Dremio reflection creation performance tuning

Is there currently any guide on performance tuning dremio reflections, specifically the creation of reflections when underlying PDFS reflection storage is HDFS?

We have a use case where we create a reflection on a physical data source (which is an HDFS directory) with approx 16M records and it takes ~2.5 minutes which is good. However when we create a subsequent reflection on the same dataset that includes a partition column, the reflection takes 1.5 hours even though its using the first reflection to accelerate.

We noticed that when we add two partition columns instead of one, the time goes down to 35 minutes.

Our setup uses HDFS for the underlying PDFS reflection storage. We don’t see CPU or memory being the bottleneck.

Is there any further tuning we can do to improve the performance of creating reflections specifically for HDFS? I see many parameters available in Dremio options.

HI @igreg

Is the partition on a very high cardinality column?
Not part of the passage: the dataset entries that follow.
-- ==== Sys2Proof/Machine/Links.lean ====
section
/-! DEFINITION. Link ports (chapter "Host endpoint and links"): training and its outcome (R327 to R329, R356), the functions that
a port presents and their resets with it (R305, R306, R311), the bypass crosspoint (R358 to R360), and the CXL mailbox
with dynamic capacity (R352 to R355). -/

namespace Sys2Proof.Machine

/-! ## Training -/

/-- PORT_MODE of a port. -/
def Dev.portMode (d : Dev) (p : Nat) : Nat := d.rd (K.portMode + p)

/-- MODE of Table 11.20. -/
def PMode.code : PMode → Nat
  | .none => 0 | .native => 1 | .cxl => 2 | .pcie => 3 | .ring => 4

/-- LINK of Table 11.20. -/
def LinkSt.code : LinkSt → Nat
  | .down => 0 | .training => 1 | .l0 => 2 | .recovery => 3 | .disabled => 4

/-- Whether a port may train: the module has power, its stage has come, and in Snowdrop it is port 0 (R453, R457); a ring
port needs an open crosspoint (R358). -/
def Dev.mayTrain (d : Dev) (p : Nat) : Bool :=
  if d.su.modState == 3 then p == 0
  else if p < 22 then d.configOpen
  else !d.flag K.bypassClosed

/-- A port without a link: nothing is negotiated. -/
def Port.drop (x : Port) (l : LinkSt) : Port := { x with mode := .none, link := l, speed := 0, width := 0, feats := 0, minor := 0 }

/-- The start of a training of a port whose setting is not DISABLED; with that setting the lanes stay idle (R328). -/
def Dev.startTraining (d : Dev) (p : Nat) : Dev :=
  let x := d.port p
  if !d.mayTrain p then d
  else if d.portMode p == 4 then d.setPort p (x.drop .disabled)
  else (d.setPort p (if d.linkUp p then { x with link := .recovery } else x.drop .training)).emit (.train p (d.portMode p))

/-! ## Resets of a port's functions (R305, R306, R311) -/

/-- The partition that CXL.mem of a port is served for from a reset of the port on (R353). -/
def Dev.cxlPartAt (d : Dev) (p : Nat) : Option Nat :=
  if d.rd (K.cxlPartition + p) < 64 then some (d.rd (K.cxlPartition + p)) else d.lowestOn p

/-- PORTS_ACTIVE of a partition with one port as its ENABLE and PORTS have it. -/
def Dev.fixOne (port : Nat) (d : Dev) (n : Nat) : Dev :=
  let on := d.enabled n && bit (d.rd (K.ofPart K.partPorts n)) port
  let a := d.rd (K.ofPart K.portsActive n)
  let d1 := d.wr (K.ofPart K.portsActive n) (if on then setBit a port else clrBit a port)
  let x := d1.fn ⟨port, n⟩
  if on && !bit a port && !x.recovering then d1.setFn ⟨port, n⟩ (d1.bar2Taken ⟨port, n⟩ Fn.reset)
  else if !on && bit a port then
    x.eq.held.foldl (fun d e => d.post n e) (d1.setFn ⟨port, n⟩ { x with eq := { x.eq with held := [] } })
  else d1

/-- The functions that a port presents fixed, and the partition of its CXL.mem; its CXL slots become LOST (R305, R353). -/
def Dev.fixPort (d : Dev) (port : Nat) : Dev :=
  let d1 := (List.range 64).foldl (Dev.fixOne port) d
  (d1.setPort port { d1.port port with cxlPart := d1.cxlPartAt port }).losePer (fun e => slMode e == 2 && slPort e == port)

/-- Every function of a port reset, with the DETAIL of its event. -/
def Dev.resetPort (d : Dev) (port why : Nat) : Dev :=
  let fs := ((List.range 64).filter (fun n => n == 0 || d.presented port n)).map (fun n => FnId.mk port n)
  (fs.foldl (Dev.startFlr why) d).fixPort port

/-- Lend entries whose lenders no link reaches any more become LOST (R68). -/
def Dev.loseLenders (d : Dev) : Dev :=
  (List.range 64).foldl (fun d i =>
    let e := d.lendEntry i
    if 1 ≤ lendState e && lendState e ≤ 3 && (d.upPorts (d.route (lendEndpoint e))).isEmpty then
      d.lenderLost i
    else d) d

/-- What follows when UBL links have gone: hosts and lenders without a route are lost, requests go on (R116, R68). -/
def Dev.afterRoutes (d : Dev) : Dev := (d.loseUnrouted.loseLenders).settle

/-- A link lost: counted, the port's functions reset with DETAIL 3 (R306). -/
def Dev.linkDrop (d : Dev) (p : Nat) : Dev :=
  let d1 := (d.inc (K.linkDowns + p)).setPort p ((d.port p).drop .down)
  (if p < 22 then d1.resetPort p 3 else d1).afterRoutes

/-- A link taken down, which then trains again (R356). -/
def Dev.dlDown (d : Dev) (p : Nat) : Dev := if d.linkUp p then (d.linkDrop p).startTraining p else d

/-- DL_DOWN (R306). -/
def execDlDown (port : Nat) (s : State) : Res := ok s (s.dev.dlDown port)

/-- A hot reset of a fabric port: its functions are reset, the link trains again without going down (R311, R328). -/
def Dev.hotReset (d : Dev) (p : Nat) : Dev :=
  if 22 ≤ p || !d.linkUp p then d
  else
    let d1 := (d.resetPort p 2).settle
    if d1.portMode p == 4 then (d1.linkDrop p).startTraining p else d1.startTraining p

/-- HOT_RESET (R311). -/
def execHotReset (port : Nat) (s : State) : Res := ok s (s.dev.hotReset port)

/-- A training that a RETRAIN starts; the setting DISABLED takes a live link down. -/
def Dev.retrainPort (d : Dev) (p : Nat) : Dev :=
  if d.portMode p == 4 && d.linkUp p then (d.linkDrop p).startTraining p else d.startTraining p

/-- The effect of a write of RETRAIN. -/
def Dev.wRetrain (d : Dev) (p v : Nat) : Dev × Nat := (if v == 1 then d.retrainPort p else d, 0)

/-- RETRAIN (R328). -/
def execRetrain (role : Role) (port v : Nat) (s : State) : Res :=
  ok s (s.dev.scalarWrite role 0x2806 (port + 1) v (fun d => d.wRetrain port v))

/-! ## The bypass crosspoint (R358 to R360) -/

/-- Whether the crosspoint is to be open. -/
def Dev.bypassOpen (d : Dev) : Bool :=
  d.su.mains && (d.su.modState == 2 || (d.su.modState == 1 && 6 ≤ d.su.stage)) && !d.flag K.bypassForce && !d.mg.restarting &&
  !d.flag K.ringFault

/-- The crosspoint brought in line: opening starts the training of both ring ports, closing breaks their links. -/
def Dev.updBypass (d : Dev) : Dev :=
  let closed := d.flag K.bypassClosed
  if closed == !d.bypassOpen then d
  else if closed then
    let d1 := (d.wr K.bypassClosed 0).emit (.pin 2 false)
    let d2 := [22, 23].foldl (fun d p => d.setPort p { d.port p with fails := 0 }) d1
    (d2.startTraining 22).startTraining 23
  else
    let d1 := (d.wr K.bypassClosed 1).emit (.pin 2 true)
    [22, 23].foldl (fun d p =>
      let d1 := if d.linkUp p then d.inc (K.linkDowns + p) else d
      d1.setPort p ((d1.port p).drop .down)) d1

/-- The effect of a write of BYPASS_FORCE. -/
def Dev.wBypassForce (d : Dev) (v : Nat) : Dev × Nat := ((d.wr K.bypassForce v).updBypass, 0)

/-- BYPASS_FORCE (R358). -/
def execBypassForce (role : Role) (v : Nat) (s : State) : Res :=
  ok s (s.dev.scalarWrite role 0x2800 0x06 v (fun d => d.wBypassForce v))

/-- RING_RETRY_EXPIRY (R360): RING_FAULT cleared, the crosspoint opens again. -/
def execRingRetryExpiry (s : State) : Res :=
  ok s (if s.dev.flag K.ringFault then (s.dev.wr K.ringFault 0).updBypass else s.dev)

/-! ## The outcome of a training (R328, R329, R356) -/

/-- The UBL features of a fabric port and of a ring port (Table 11.2, Table 13.5). -/
def portFeatures (p : Nat) : Nat := if p < 22 then 0x005F else 0x0F60

/-- UBL_OFFER of a port (R336). -/
def Dev.ublOffered (d : Dev) (p : Nat) : Bool := (22 ≤ p || (d.fn ⟨p, 0⟩).ublOffer) && d.portMode p ≤ 1 && d.su.modState != 3

/-- Whether a port offers CXL. -/
def Dev.cxlOffered (d : Dev) (p : Nat) : Bool := p < 22 && (d.portMode p == 0 || d.portMode p == 2) && d.su.modState != 3

/-- The mode in which a training ends. -/
def Dev.trainedMode (d : Dev) (p : Nat) (t : Training) : PMode :=
  if d.ublOffered p && t.selUbl && (t.major == 1 || t.major == 2) then (if p < 22 then .native else .ring)
  else if p < 22 then (if d.cxlOffered p && t.selCxl then .cxl else .pcie)
  else .none

/-- The rate in which it ends: no more than MAX_SPEED, 64 GT/s in CXL mode (R328) and 32 GT/s in Snowdrop (R457). -/
def Dev.trainedSpeed (d : Dev) (p : Nat) (m : PMode) (t : Training) : Nat :=
  let top := Min.min t.speed (d.rd (K.maxSpeed + p))
  if d.su.modState == 3 then Min.min top 5 else if m == .cxl then Min.min top 6 else top

/-- What a training that came up sets in its port; the lower minor version is the device's 0 (R329, R367). -/
def Dev.trained (d : Dev) (p : Nat) (t : Training) : Dev :=
  let m := d.trainedMode p t
  let ubl := m == .native || m == .ring
  d.setPort p { d.port p with
    mode := m, link := .l0, speed := d.trainedSpeed p m t, width := t.width,
    feats := if ubl then t.feats &&& portFeatures p else 0, minor := 0 }

/-- The counts of declined protocols of a training that ended in neither. -/
def Dev.countDeclined (d : Dev) (p : Nat) (m : PMode) : Dev :=
  if m == .pcie || m == .none then
    let d1 := if d.ublOffered p then d.inc (K.ublDeclined + p) else d
    if d.cxlOffered p then d1.inc (K.cxlDeclined + p) else d1
  else d

/-- A failed training: counted. Where it was to restore a link, that link is lost and the port trains again (R306); the third of a
ring port since the crosspoint opened, when it falls within 1 s of that, which the device's free draw decides, sets RING_FAULT
(R356, R360). -/
def Dev.trainFailed (d : Dev) (p : Nat) : Dev :=
  let d1 := if d.linkUp p then (d.linkDrop p).startTraining p else d.inc (K.linkDowns + p)
  if p < 22 then d1
  else
    let n := (d.port p).fails + 1
    let d2 := d1.setPort p { d1.port p with fails := n }
    if 3 ≤ n && Config.roundUp d2.fresh then ((d2.drawn.wr K.ringFault 1).updBypass) else d2.drawn

/-- A training that ends. A ring port whose partner declines UBL stays down and tries again. -/
def Dev.trainingDone (d : Dev) (p : Nat) (t : Training) : Dev :=
  let x := d.port p
  if x.link != .training && x.link != .recovery then d
  else if !t.up then d.trainFailed p
  else
    let m := d.trainedMode p t
    let d1 := d.countDeclined p m
    if m == .none then d1.trainFailed p
    else
      let d2 := if p < 22 then (d1.trained p t).afterRoutes else ((d1.trained p t).ringUp p).afterRoutes
      (List.range 64).foldl (fun d n => if d.fnExists ⟨p, n⟩ && p < 22 then d.pumpEv ⟨p, n⟩ else d) d2

/-- LINK_TRAINING_DONE (R328). -/
def execLinkTrainingDone (port : Nat) (t : Training) (s : State) : Res := ok s (s.dev.trainingDone port t)

/-- FLIT_CRC_ERROR (R356, R357): the FLIT is replayed, counted, and on a fabric port reported by function 0. -/
def execFlitCrcError (port : Nat) (s : State) : Res :=
  ok s (let d := s.dev
    if !d.linkUp port then d
    else
      let d1 := d.inc (K.flitRetries + port)
      if port < 22 then d1.aer ⟨port, 0⟩ 0 aerReceiver else d1)

/-! ## Dynamic capacity (R355, Table 04.4) -/

/-- Whether a port runs CXL for a host: mailbox and dynamic capacity are served through function 0. -/
def Dev.cxlServed (d : Dev) (port : Nat) : Bool :=
  d.operational && port < 22 && d.linkUp port && d.cxl port && !(d.fn ⟨port, 0⟩).recovering

/-- The answer to a CXL mailbox command of function 0, whose registers BAR0 holds (Table 11.8). -/
def Dev.cxlMb (d : Dev) (port cmd : Nat) (run : Dev → Dev × Nat × List Byte) : Dev :=
  if !d.cxlServed port || !d.mse ⟨port, 0⟩ then d
  else
    let r := run d
    r.1.emit (.cxlMb port cmd r.2.1 r.2.2)

/-- The end of step V5 by the host's release of a run: at once where the device waits for it, later where recalls still run. -/
def Dev.cxlRelease (d : Dev) (port ext count : Nat) : Dev :=
  d.coh.revokes.foldl (fun d r =>
    if slMode (d.slot r.slot) == 2 && slPort (d.slot r.slot) == port && ext ≤ r.first && r.first + r.count ≤ ext + count then
      match r.st with
      | .v5 => d.revokeEnd r
      | .v4 => { d with coh := { d.coh with revokes := d.coh.revokes.map (fun x => if x.id == r.id then { x with st := .v4r } else x) } }
      | _ => d
    else d) d

/-- CXL_RELEASE_DYNAMIC_CAPACITY (R130). -/
def execCxlReleaseDynamicCapacity (port ext count : Nat) (s : State) : Res :=
  ok s (s.dev.cxlMb port 0x4803 (fun d => ((d.cxlRelease port ext count).settle, 0, [])))

/-- CXL_ADD_DYNAMIC_CAPACITY_RESPONSE (R355): a rejection is counted; the grant record stays. -/
def execCxlAddDynamicCapacityResponse (port : Nat) (accepted : Bool) (s : State) : Res :=
  ok s (s.dev.cxlMb port 0x4802 (fun d => (if accepted then d else d.inc K.dcRejects, 0, [])))

/-- The records that wait moved into the log of a port as far as it has room, each with the commands it completes. -/
def Dev.dcRefill (port : Nat) : Nat → Dev → Dev
  | 0, d => d
  | n + 1, d =>
    let x := d.port port
    match x.dcWait with
    | r :: rest =>
      if x.dcLog.length < 256 then
        Dev.dcRefill port n (r.done.foldl (fun d h => d.adminOk h 0)
          (d.setPort port { x with dcLog := x.dcLog ++ [{ r with done := [] }], dcWait := rest }))
      else d
    | [] => d

/-! ## The CXL mailbox (R352) -/

/-- Mailbox return codes: success, invalid input, invalid handle (PRESUMED, CXL 3.1). -/
def cxlOk : Nat := 0
def cxlInvalidInput : Nat := 2
def cxlInvalidHandle : Nat := 0xE

/-- The opcodes of the mailbox commands that Table 11.14 names (PRESUMED, CXL 3.1), in ascending order. -/
def celOpcodes : List Nat :=
  [0x0100, 0x0101, 0x0102, 0x0103, 0x0400, 0x0401, 0x4000, 0x4300, 0x4800, 0x4801, 0x4802, 0x4803]

/-- IDENTIFY_MEMORY_DEVICE (R352): the size of the Dynamic Capacity Event Log. -/
def execIdentifyMemoryDevice (port : Nat) (s : State) : Res :=
  ok s (s.dev.cxlMb port 0x4000 (fun d => (d, cxlOk, leBytes 2 256)))

/-- GET_SUPPORTED_LOGS (R352): one log, the CEL, with its size. -/
def execGetSupportedLogs (port : Nat) (s : State) : Res :=
  ok s (s.dev.cxlMb port 0x0400 (fun d => (d, cxlOk, leBytes 2 1 ++ leBytes 4 (2 * celOpcodes.length))))

/-- GET_LOG (R352): bytes of the CEL, whose entries are listed here by their opcodes. -/
def execGetLog (port off len : Nat) (s : State) : Res :=
  ok s (s.dev.cxlMb port 0x0401 (fun d =>
    let cel := celOpcodes.flatMap (leBytes 2)
    if cel.length < off + len then (d, cxlInvalidInput, []) else (d, cxlOk, slice cel off len)))

/-- A dynamic capacity record as it is read: handle, type, first extent, extents, access, zero Timestamp. -/
def DcRec.bytes (r : DcRec) : List Byte :=
  leBytes 2 r.handle ++ leBytes 1 r.typ ++ leBytes 4 r.first ++ leBytes 4 r.count ++ leBytes 1 (b2n r.rw) ++ zeros 8

/-- GET_EVENT_RECORDS (R352, R355): log 4 is the Dynamic Capacity Event Log; the others hold nothing. -/
def execGetEventRecords (port log : Nat) (s : State) : Res :=
  ok s (s.dev.cxlMb port 0x0100 (fun d =>
    if 4 < log then (d, cxlInvalidInput, [])
    else if log == 4 then (d, cxlOk, (d.port port).dcLog.flatMap DcRec.bytes) else (d, cxlOk, [])))

/-- Records of a port's log cleared, and waiting ones moved up. -/
def Dev.dcClear (d : Dev) (port : Nat) (all : Bool) (handles : List Nat) : Dev × Nat × List Byte :=
  let x := d.port port
  if !all && !handles.all (fun h => x.dcLog.any (fun r => r.handle == h)) then (d, cxlInvalidHandle, [])
  else
    let d1 := d.setPort port { x with dcLog := if all then [] else x.dcLog.filter (fun r => !handles.contains r.handle) }
    (Dev.dcRefill port x.dcWait.length d1, cxlOk, [])

/-- CLEAR_EVENT_RECORDS (R355). -/
def execClearEventRecords (port log : Nat) (all : Bool) (handles : List Nat) (s : State) : Res :=
  ok s (s.dev.cxlMb port 0x0101 (fun d =>
    if 4 < log then (d, cxlInvalidInput, [])
    else if log == 4 then d.dcClear port all handles
    else if handles.isEmpty then (d, cxlOk, []) else (d, cxlInvalidHandle, [])))

/-- GET_EVENT_INTERRUPT_POLICY (R352): no interrupts for any of the five logs. -/
def execGetEventInterruptPolicy (port : Nat) (s : State) : Res :=
  ok s (s.dev.cxlMb port 0x0102 (fun d => (d, cxlOk, zeros 5)))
The dataset is for a single day and the partition is on a date column which has carnality 1 at this time (i.e just data for a single date). The dataset will have more days added incrementally and thus why the date partition column.

Based on the query profile, it appears the reading, sorting and writing steps are done in sequence whereas with the raw reflection (with no partition columns) it is running these steps in parallel. In addition if we add more sub-partition columns to the reflection, Dremio also performs these read, sort, write steps in parallel.

Is there any other way to parallelize the reflection creation with a partition when carnality is very low?